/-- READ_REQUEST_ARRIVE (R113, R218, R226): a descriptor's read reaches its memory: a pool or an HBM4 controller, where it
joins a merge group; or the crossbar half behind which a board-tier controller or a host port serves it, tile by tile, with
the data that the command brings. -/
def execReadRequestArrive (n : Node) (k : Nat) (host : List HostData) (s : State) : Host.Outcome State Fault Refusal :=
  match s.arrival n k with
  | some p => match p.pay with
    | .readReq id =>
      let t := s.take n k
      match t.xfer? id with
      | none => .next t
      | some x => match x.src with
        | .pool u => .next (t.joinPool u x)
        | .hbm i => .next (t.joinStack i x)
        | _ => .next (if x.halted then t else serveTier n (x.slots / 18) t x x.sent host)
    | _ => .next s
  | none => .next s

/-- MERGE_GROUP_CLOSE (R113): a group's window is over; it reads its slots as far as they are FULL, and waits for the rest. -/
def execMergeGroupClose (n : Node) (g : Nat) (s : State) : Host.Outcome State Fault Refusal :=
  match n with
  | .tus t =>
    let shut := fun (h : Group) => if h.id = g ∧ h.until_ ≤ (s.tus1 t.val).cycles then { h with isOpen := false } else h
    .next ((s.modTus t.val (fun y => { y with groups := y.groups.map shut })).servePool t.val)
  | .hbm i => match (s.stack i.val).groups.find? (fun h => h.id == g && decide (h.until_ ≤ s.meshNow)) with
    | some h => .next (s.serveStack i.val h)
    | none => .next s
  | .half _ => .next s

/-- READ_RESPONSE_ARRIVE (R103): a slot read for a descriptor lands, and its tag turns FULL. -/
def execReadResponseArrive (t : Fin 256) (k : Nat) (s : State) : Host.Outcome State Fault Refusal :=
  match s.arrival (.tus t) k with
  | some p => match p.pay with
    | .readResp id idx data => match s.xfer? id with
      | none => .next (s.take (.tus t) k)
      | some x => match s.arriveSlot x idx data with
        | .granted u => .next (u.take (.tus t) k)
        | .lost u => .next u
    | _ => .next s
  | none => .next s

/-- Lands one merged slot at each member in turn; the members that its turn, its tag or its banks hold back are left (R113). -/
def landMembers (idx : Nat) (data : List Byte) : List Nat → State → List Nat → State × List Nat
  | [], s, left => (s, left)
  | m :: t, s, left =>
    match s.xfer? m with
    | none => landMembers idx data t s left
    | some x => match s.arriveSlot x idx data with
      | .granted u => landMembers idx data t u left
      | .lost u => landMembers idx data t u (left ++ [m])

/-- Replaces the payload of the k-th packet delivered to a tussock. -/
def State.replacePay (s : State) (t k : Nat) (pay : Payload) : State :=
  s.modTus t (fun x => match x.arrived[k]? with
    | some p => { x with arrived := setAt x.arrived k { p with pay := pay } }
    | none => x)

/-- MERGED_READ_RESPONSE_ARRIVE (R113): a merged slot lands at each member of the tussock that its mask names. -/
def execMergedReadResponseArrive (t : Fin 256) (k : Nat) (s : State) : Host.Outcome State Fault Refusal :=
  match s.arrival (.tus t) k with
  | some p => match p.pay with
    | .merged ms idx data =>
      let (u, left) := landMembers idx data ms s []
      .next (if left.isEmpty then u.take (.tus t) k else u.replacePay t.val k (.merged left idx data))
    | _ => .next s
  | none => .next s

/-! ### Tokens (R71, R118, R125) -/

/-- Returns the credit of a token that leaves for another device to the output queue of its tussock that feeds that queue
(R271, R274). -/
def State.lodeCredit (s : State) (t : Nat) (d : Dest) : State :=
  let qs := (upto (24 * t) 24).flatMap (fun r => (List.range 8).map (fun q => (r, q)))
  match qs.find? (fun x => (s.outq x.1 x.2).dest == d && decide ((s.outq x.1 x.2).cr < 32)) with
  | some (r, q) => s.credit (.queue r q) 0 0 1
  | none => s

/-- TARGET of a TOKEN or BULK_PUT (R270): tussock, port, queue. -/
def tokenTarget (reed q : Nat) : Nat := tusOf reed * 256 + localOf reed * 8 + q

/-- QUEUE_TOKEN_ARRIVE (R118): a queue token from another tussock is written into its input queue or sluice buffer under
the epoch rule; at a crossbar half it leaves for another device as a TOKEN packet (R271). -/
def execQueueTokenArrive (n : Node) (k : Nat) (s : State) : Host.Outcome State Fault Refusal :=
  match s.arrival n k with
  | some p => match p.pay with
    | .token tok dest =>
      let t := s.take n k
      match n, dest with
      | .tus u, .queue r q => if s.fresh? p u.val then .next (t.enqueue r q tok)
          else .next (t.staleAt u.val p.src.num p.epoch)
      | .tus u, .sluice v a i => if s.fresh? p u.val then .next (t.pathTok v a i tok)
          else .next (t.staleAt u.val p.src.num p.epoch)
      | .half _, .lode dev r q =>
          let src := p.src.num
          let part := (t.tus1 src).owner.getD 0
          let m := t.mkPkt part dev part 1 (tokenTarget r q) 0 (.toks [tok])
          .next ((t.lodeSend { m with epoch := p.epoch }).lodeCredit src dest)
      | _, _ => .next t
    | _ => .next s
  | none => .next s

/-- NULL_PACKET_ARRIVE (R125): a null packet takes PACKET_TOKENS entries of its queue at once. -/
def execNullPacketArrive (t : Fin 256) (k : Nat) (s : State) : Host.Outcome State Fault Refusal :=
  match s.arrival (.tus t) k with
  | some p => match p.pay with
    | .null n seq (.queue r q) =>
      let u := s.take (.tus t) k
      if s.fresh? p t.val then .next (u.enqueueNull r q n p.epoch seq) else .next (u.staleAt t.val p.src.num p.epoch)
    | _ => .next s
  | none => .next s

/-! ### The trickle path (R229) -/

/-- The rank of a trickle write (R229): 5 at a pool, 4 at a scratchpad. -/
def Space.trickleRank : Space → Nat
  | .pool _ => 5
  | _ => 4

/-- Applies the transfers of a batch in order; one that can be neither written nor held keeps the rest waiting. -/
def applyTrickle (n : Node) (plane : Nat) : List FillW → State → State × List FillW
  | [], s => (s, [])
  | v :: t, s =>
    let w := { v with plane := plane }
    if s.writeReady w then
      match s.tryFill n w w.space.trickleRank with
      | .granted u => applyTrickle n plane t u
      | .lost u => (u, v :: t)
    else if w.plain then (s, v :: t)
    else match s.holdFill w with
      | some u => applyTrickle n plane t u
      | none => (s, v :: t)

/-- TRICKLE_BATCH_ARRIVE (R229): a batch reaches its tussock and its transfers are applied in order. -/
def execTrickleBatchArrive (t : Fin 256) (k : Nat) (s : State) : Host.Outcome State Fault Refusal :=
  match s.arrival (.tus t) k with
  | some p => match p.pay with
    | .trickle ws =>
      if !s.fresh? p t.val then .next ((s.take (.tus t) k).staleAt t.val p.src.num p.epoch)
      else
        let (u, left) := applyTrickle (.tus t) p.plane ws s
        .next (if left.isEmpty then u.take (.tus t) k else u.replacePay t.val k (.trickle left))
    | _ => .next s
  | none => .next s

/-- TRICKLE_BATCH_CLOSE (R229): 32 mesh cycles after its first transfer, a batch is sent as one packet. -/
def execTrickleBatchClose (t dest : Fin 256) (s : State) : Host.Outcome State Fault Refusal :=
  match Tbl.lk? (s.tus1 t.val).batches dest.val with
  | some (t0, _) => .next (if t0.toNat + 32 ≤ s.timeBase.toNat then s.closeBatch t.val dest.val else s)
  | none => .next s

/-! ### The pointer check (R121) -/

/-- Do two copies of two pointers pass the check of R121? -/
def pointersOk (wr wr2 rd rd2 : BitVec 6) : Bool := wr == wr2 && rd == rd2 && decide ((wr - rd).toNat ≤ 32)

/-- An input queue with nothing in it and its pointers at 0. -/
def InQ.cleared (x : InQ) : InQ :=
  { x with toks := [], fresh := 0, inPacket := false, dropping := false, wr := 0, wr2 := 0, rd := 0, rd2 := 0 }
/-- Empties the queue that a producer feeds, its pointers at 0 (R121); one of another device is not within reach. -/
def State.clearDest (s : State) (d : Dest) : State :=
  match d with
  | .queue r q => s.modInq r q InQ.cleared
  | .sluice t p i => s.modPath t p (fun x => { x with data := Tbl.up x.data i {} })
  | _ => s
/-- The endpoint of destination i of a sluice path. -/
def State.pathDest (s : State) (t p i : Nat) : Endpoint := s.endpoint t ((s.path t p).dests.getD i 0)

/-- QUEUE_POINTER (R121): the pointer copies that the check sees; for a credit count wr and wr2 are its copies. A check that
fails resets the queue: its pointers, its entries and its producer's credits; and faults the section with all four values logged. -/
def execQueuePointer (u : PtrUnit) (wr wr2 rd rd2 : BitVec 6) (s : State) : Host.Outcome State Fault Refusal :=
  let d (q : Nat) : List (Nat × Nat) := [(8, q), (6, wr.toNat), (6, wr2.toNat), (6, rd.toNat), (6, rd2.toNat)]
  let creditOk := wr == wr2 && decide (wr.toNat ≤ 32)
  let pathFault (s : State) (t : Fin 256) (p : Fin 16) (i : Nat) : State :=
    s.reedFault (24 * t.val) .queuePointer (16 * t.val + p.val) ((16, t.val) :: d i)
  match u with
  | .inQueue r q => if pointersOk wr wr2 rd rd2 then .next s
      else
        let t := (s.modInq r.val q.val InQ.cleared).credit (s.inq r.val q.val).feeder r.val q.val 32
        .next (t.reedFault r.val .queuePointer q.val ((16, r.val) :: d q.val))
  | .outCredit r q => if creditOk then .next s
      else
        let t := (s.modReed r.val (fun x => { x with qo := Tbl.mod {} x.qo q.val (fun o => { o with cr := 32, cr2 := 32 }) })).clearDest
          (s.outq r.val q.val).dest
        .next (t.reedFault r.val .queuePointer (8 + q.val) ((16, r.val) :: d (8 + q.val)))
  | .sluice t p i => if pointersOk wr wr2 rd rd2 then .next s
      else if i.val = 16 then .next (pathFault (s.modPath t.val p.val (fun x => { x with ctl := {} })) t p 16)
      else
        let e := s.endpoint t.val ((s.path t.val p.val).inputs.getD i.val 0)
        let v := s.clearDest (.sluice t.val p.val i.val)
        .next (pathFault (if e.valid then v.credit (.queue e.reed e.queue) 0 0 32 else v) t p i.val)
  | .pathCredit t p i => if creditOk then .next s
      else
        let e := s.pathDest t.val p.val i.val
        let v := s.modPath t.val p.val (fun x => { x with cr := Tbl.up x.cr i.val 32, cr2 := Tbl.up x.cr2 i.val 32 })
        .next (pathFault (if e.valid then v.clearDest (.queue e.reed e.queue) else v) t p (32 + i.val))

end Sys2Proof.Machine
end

◇ ◇ ◇ ◇ ◇

# ASSIGNMENT
Above this task is a listing. Restate, word for word and with nothing added, the lines from the one with "none => .next (s.take (.tus t) k)" through the one with "mask names. -/".

# OUTPUT OF THE EXERCISE
      | none => .next (s.take (.tus t) k)
      | some x => match s.arriveSlot x idx data with
        | .granted u => .next (u.take (.tus t) k)
        | .lost u => .next u
    | _ => .next s
  | none => .next s

/-- Lands one merged slot at each member in turn; the members that its turn, its tag or its banks hold back are left (R113). -/
def landMembers (idx : Nat) (data : List Byte) : List Nat → State → List Nat → State × List Nat
  | [], s, left => (s, left)
  | m :: t, s, left =>
    match s.xfer? m with
    | none => landMembers idx data t s left
    | some x => match s.arriveSlot x idx data with
      | .granted u => landMembers idx data t u left
      | .lost u => landMembers idx data t u (left ++ [m])

/-- Replaces the payload of the k-th packet delivered to a tussock. -/
def State.replacePay (s : State) (t k : Nat) (pay : Payload) : State :=
  s.modTus t (fun x => match x.arrived[k]? with
    | some p => { x with arrived := setAt x.arrived k { p with pay := pay } }
    | none => x)

/-- MERGED_READ_RESPONSE_ARRIVE (R113): a merged slot lands at each member of the tussock that its mask names. -/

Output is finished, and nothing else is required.